Il loro negozio era nel bel mezzo di un centro commerciale, come un ostinato punto nero in una faccia stirata dagli interventi chirurgici. "Resistenza. Ecco perchè" disse Vanzetti annuendo con enfasi dando un'occhiata a Sacco, l'ultima volta che uno degli anziani avventori, ormai amici intimi dei due, si avventurò per i sentieri impervi e spinosi della politica e chiese perché non avessero venduto il negozio al centro commerciale che da sempre aveva offerto ben più di quanto il negozio valesse, questo nonostante l'esperto di politica, quello a cui tutto il quartiere faceva riferimento per poter dirimere dubbi o per capirci qualcosa nelle questioni nazionali e non, fosse Sacco. Perfino i più acerrimi nemici, quelli che Sacco chiamava semplicemente "la parte avversa", riconoscevano a Sacco un ruolo di guida nel quartiere chiamandolo ironicamente "Don Raffaè".

Quell'estate particolarmente calda aveva decimato il piccolo gruppo di affezionati visto che Sacco e Vanzetti si ostinavano a non installare, nel negozio, un condizionatore. "Noi siamo della vecchia scuola, preferiamo sudare" diceva sommessamente e con un'alzata di spalle Sacco a chi chiedeva del perché della scelta. I due non parlavano mai né di sport, né del tempo; se dovevano aprir bocca preferivano dire qualcosa di interessante, per gli altri e per loro. Quel giorno però Vanzetti fece un'eccezione: "Caldo torrido stamani eh?" disse con tono neutro mentre con i diti medi mi raddrizzava la testa. Preso alla sprovvista non mi riuscì di dire altro che "Già" "Anche se stanotte pioverà" aggiunse Sacco senza alzare gli occhi dal giornale. La conversazione non ebbe ulteriori sviluppi e la notte piovve.

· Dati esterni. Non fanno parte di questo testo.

theorem witness_FusesAndShadow :
    (∃ (s : State), ∃ (mid : Nat), ∃ c, (c ∈ [(Instr.burnData mid, 1), (.burnValid mid, 2), (.shadowAppend mid, 3), (.shadowErase mid,
    4), (.fuseRead mid, 5)]) ∧ (s.dev.ringsOn = true) ∧ (s.dev.ownerMay mid R.FUS_CMD) ∧ (s.dev.fld F.FUS_STATUS_BUSY = 0) ∧ ((c.2 =
    1 → s.dev.fuse (s.dev.fld F.FUS_ADDR_WORD) = 0)) ∧ ((c.2 = 2 → (s.dev.fuse (s.dev.fld F.FUS_ADDR_WORD)).toNat % 2 ^ 31 =
    (s.dev.reg R.FUS_DATA).toNat % 2 ^ 31)) ∧ ((c.2 = 3 → s.dev.freeShadow.isSome = true))) ∧
    (∃ (s : State), ∃ (mid : Nat), (s.dev.ringsOn = true) ∧ (s.dev.ownerMay mid R.FUS_CMD) ∧ (s.dev.fld F.FUS_STATUS_BUSY = 0) ∧
    (s.dev.fuse (s.dev.fld F.FUS_ADDR_WORD) ≠ 0)) ∧
    (∃ (s : State), (s.dev.on = true) ∧ (s.dev.rel.fuseCmd = 1)) ∧
    (∃ (s : State), ∃ (i : Nat), (s.dev.on = true) ∧ (s.dev.rel.fuseCmd = 3) ∧ (s.dev.freeShadow = some i)) ∧
    (∃ (s : State), (s.dev.on = true) ∧ (s.dev.rel.fuseCmd = 4)) := by
  refine ⟨⟨wit (fun d => (d.setReg R.FUS_DATA 5).onRel (fun r => { r with fuses := [(127, 5)] })) [(F.FUS_ADDR_WORD, 127)], midMGT,
    (Instr.burnValid midMGT, 2),
      by repeat' first | exact rfl | decide +kernel | refine And.intro ?_ ?_⟩,
    ⟨wit (fun d => d.onRel (fun r => { r with fuses := [(127, 5)] })) [(F.FUS_ADDR_WORD, 127)], midMGT,
      by repeat' first | exact rfl | decide +kernel | refine And.intro ?_ ?_⟩,
    ⟨wit (fun d => d.onRel (fun r => { r with fuseCmd := 1, fuseWord := 127, fuseData := 0xFFFFFFFF })) [(F.FUS_STATUS_BUSY, 1)],
      by repeat' first | exact rfl | decide +kernel | refine And.intro ?_ ?_⟩,
    ⟨wit (fun d => d.onRel (fun r => { r with fuseCmd := 3, fuseData := 5 })) [(F.FUS_STATUS_BUSY, 1)], 0,
      by repeat' first | exact rfl | decide +kernel | refine And.intro ?_ ?_⟩,
    ⟨wit (fun d => { d.onRel (fun r => { r with fuseCmd := 4, fuseData := 5 }) with flash := [(0xEFFFF, 1), (0xF0000, 1)] })
    [(F.FUS_STATUS_BUSY, 1)],
      by repeat' first | exact rfl | decide +kernel | refine And.intro ?_ ?_⟩⟩

theorem witness_RepairsAreRecorded :
    (∃ (s : State), ∃ (w : Word), ∃ (t : List Word), (s.dev.on = true) ∧ (s.dev.rel.toRecord = w :: t) ∧ (s.dev.fld
    F.FUS_REPAIR_CFG_AUTO = 0)) ∧
    (∃ (s : State), ∃ (w : Word), ∃ (t : List Word), ∃ i, (s.dev.on = true) ∧ (s.dev.rel.toRecord = w :: t) ∧ (s.dev.fld
    F.FUS_REPAIR_CFG_AUTO = 1) ∧ (s.dev.shadowWords.contains w = false) ∧ (s.dev.freeShadow = some i)) := by
  refine ⟨⟨wit (fun d => d.onRel (fun r => { r with toRecord := [repairWord 2 1 2 0] })) [(F.FUS_REPAIR_CFG_AUTO, 0)], repairWord 2 1 2 0, [],
      by repeat' first | exact rfl | decide +kernel | refine And.intro ?_ ?_⟩,
    ⟨wit (fun d => d.onRel (fun r => { r with toRecord := [repairWord 2 1 2 0] })) [(F.FUS_REPAIR_CFG_AUTO, 1)], repairWord 2 1 2 0, [],
    0,
      by repeat' first | exact rfl | decide +kernel | refine And.intro ?_ ?_⟩⟩

theorem witness_RollingTestSwaps :
    (∃ (s : State), ∃ (pgb : Nat), (s.dev.ringsOn = true) ∧ ((s.dev.rollOf pgb).phase = 1)) ∧
    (∃ (s : State), ∃ (pgb : Nat), ∃ (gb : Nat), ∃ (r : Roll), (s.dev.on = true) ∧ (s.dev.rollOf pgb = r) ∧ (r.phase = 3) ∧
    (s.dev.rel.grant = pgb + 1) ∧ (s.dev.beamOn pgb = some gb)) ∧
    (∃ (s : State), ∃ (pgb : Nat), ∃ (r : Roll), (s.dev.on = true) ∧ (s.dev.rollOf pgb = r) ∧ (r.phase = 6) ∧ (s.dev.slotUsable pgb r.ph
    = true) ∧ (s.dev.fld F.BST_CFG_ROLL_EN = 0)) := by
  refine ⟨⟨wit (fun d => d.onRel (fun r => { r with roll := [(127, ⟨1, 0, 64, 0⟩)] })) [], 127,
      by repeat' first | exact rfl | decide +kernel | refine And.intro ?_ ?_⟩,
    ⟨wRun [] (fun l => { l with spare := [(64, true)], phase := .none }) [] |>.ofDev (fun d => d.onRel (fun r =>
    { r with grant := 1, roll := [(0, ⟨3, 0, 64, 0⟩)] })), 0, 0, ⟨3, 0, 64, 0⟩,
      by repeat' first | exact rfl | decide +kernel | refine And.intro ?_ ?_⟩,
    ⟨wit (fun d => d.onRel (fun r => { r with roll := [(127, ⟨6, 0, 65, 1⟩)] })) [(F.BST_CFG_ROLL_EN, 0)], 127, ⟨6, 0, 65, 1⟩,
      by repeat' first | exact rfl | decide +kernel | refine And.intro ?_ ?_⟩⟩
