-- ==== Sys2Proof/Machine/Ops.lean ====
section
/-! DEFINITION. Machine/Ops.lean: the named operations over memory and registers, the primitives of 00_scope.md R6, and
taking an error (60_exceptions.md R152). There is no return from an error (60_exceptions.md R154). -/

namespace Sys2Proof.Machine

/-! Memory (20_memory.md R35): a total function from addresses, kept as a canonical list. -/

/-- `MemRead(addr, 1)`: an address that is not listed reads 0 (20_memory.md R31). -/
def memGet : Memory → Nat → Word
  | [], _ => 0
  | (k, v) :: r, a => if a < k then 0 else if a = k then v else memGet r a

/-- A cell in front of a list, or nothing where the cell holds what an unlisted address reads as. -/
def memCons (a : Nat) (v : Word) (r : Memory) : Memory := if v = 0 then r else (a, v) :: r

/-- `MemWrite(addr, 1, v)`: inserts or overwrites, in canonical form (20_memory.md R35). -/
def memPut : Memory → Nat → Word → Memory
  | [], a, v => memCons a v []
  | (k, x) :: r, a, v =>
    if a < k then memCons a v ((k, x) :: r)
    else if a = k then memCons a v r
    else (k, x) :: memPut r a v

/-- The canonical form from address `lo` on: addresses rising and at most ADDR_MAX, no value 0. -/
def Memory.wfFrom : Nat → Memory → Bool
  | _, [] => true
  | lo, (k, v) :: r =>
    decide (lo ≤ k) && decide (k ≤ Config.addrMax) && decide (v ≠ 0) && Memory.wfFrom (k + 1) r

/-- The canonical form of a memory. -/
def Memory.wf (m : Memory) : Bool := Memory.wfFrom 0 m

/-- Place cells at consecutive addresses from `a` on; there is no cell beyond ADDR_MAX (20_memory.md R33; log entry 9). -/
def placeCells : Nat → List Word → Memory → Memory
  | _, [], m => m
  | a, v :: vs, m => placeCells (a + 1) vs (if a ≤ Config.addrMax then memPut m a v else m)

/-! Named updates of the state. -/

/-- `pc <- v`. -/
def State.setPc (s : State) (v : Word) : State := { s with pc := v }

/-- `rb <- v`. -/
def State.setRb (s : State) (v : Word) : State := { s with rb := v }

/-- `st <- c`. -/
def State.setSt (s : State) (c : Ctrl) : State := { s with st := c }

/-- `in_dest <- v`. -/
def State.setInDest (s : State) (v : Word) : State := { s with inDest := v }

/-- `out_val <- v`. -/
def State.setOutVal (s : State) (v : Word) : State := { s with outVal := v }

/-- `err_pc <- v`. -/
def State.setErrPc (s : State) (v : Word) : State := { s with errPc := v }

/-- The whole memory replaced. -/
def State.setMem (s : State) (m : Memory) : State := { s with mem := m }

/-- The host's remaining moves replaced. -/
def State.setHost (s : State) (h : List HostMove) : State := { s with host := h }

/-- TAKING AN ERROR (60_exceptions.md R152; log entry 10): the cause and the failing instruction's address are
recorded, the control state becomes ERROR; pc, rb, memory, in_dest and out_val keep their values. -/
def State.enterError (s : State) (c : ErrCause) : State := { s with errCause := c, errPc := s.pc, st := .error }

/-- FREE VALUE: in_dest has no value outside AWAIT_INPUT (10_state.md R17; log entry 5). -/
def State.forgetInDest (s : State) : State :=
  { s with inDest := Config.freeLatch s.draws, draws := s.draws + 1 }

/-- FREE VALUE: out_val has no value outside HAS_OUTPUT (10_state.md R18; log entry 5). -/
def State.forgetOutVal (s : State) : State :=
  { s with outVal := Config.freeLatch s.draws, draws := s.draws + 1 }

/-- FREE VALUE: err_pc has no value outside ERROR (10_state.md R19; log entry 5). -/
def State.forgetErrPc (s : State) : State :=
  { s with errPc := Config.freeLatch s.draws, draws := s.draws + 1 }

/-! Computations inside one step. -/

/-- What a computation inside a step answers: a value; a raised error, which abandons the instruction (00_scope.md R6,
`raise`); or the model's own stop. -/
inductive Res (α : Type) where
  /-- A value. -/
  | ok (a : α)
  /-- An error of the spec is raised. -/
  | err (c : ErrCause)
  /-- The machine stops with a fault of the model. -/
  | stop (f : Fault)
  deriving DecidableEq, Repr

/-- One computation after another; the first that gives no value ends the chain. -/
def Res.bind {α β : Type} (x : Res α) (f : α → Res β) : Res β :=
  match x with
  | .ok a => f a
  | .err c => .err c
  | .stop g => .stop g

/-- The end of a step (00_scope.md R7): commit everything, or take the error and commit nothing. -/
def finish (s : State) (r : Res State) : Host.Outcome State Fault Refusal :=
  match r with
  | .ok t => .next t
  | .err c => .next (s.enterError c)
  | .stop f => .fault f

/-- What an exact result outside Int_W does: OVF_POLICY (00_scope.md R5; 60_exceptions.md R146). -/
def outOfRange {α : Type} : Res α :=
  match Config.ovfPolicy with
  | .fault => .err .arithmeticOverflow

/-- `fit(v)` (00_scope.md R6): the value if it is in Int_W, else ArithmeticOverflow by OVF_POLICY
(60_exceptions.md R146). -/
def fit (v : Int) : Res Word :=
  if Config.minW ≤ v ∧ v ≤ Config.maxW then .ok (BitVec.ofInt Config.W v) else outOfRange

/-- `fit(npc + 1)`: the running pointer moves past one cell (40_decode_and_operands.md R71, R80). -/
def advance (npc : Word) : Res Word := fit (npc.toInt + 1)

/-- Read the cell at an address held in a word. -/
def readCell (s : State) (addr : Word) : Res Word :=
  if addr.toInt < 0 then .stop .noSuchAddress else .ok (memGet s.mem addr.toNat)

/-- Write the cell at an address held in a word. -/
def writeCell (s : State) (addr v : Word) : Res State :=
  if addr.toInt < 0 then .stop .noSuchAddress else .ok (s.setMem (memPut s.mem addr.toNat v))

end Sys2Proof.Machine
end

La settimana dopo tornai nel quartiere ma il negozio era stato smantellato e un cartello del centro commerciale annunciava nuovi lavori di ristrutturazione. Trovai per strada uno dei fedeli avventori e chiesi il perché del cartello: "Eh, il signor Bartolomeo è venuto a mancare per una brutta malattia che lo tormentava da mesi e il signor Nicola non se l'è sentita di continuare l'attività".

Capii allora che, dopo anni di rispettoso silenzio, senza conoscere niente l'uno dell'altro, Sacco e Vanzetti mi avevano salutato per l'ultima volta, semplicemente parlando del tempo.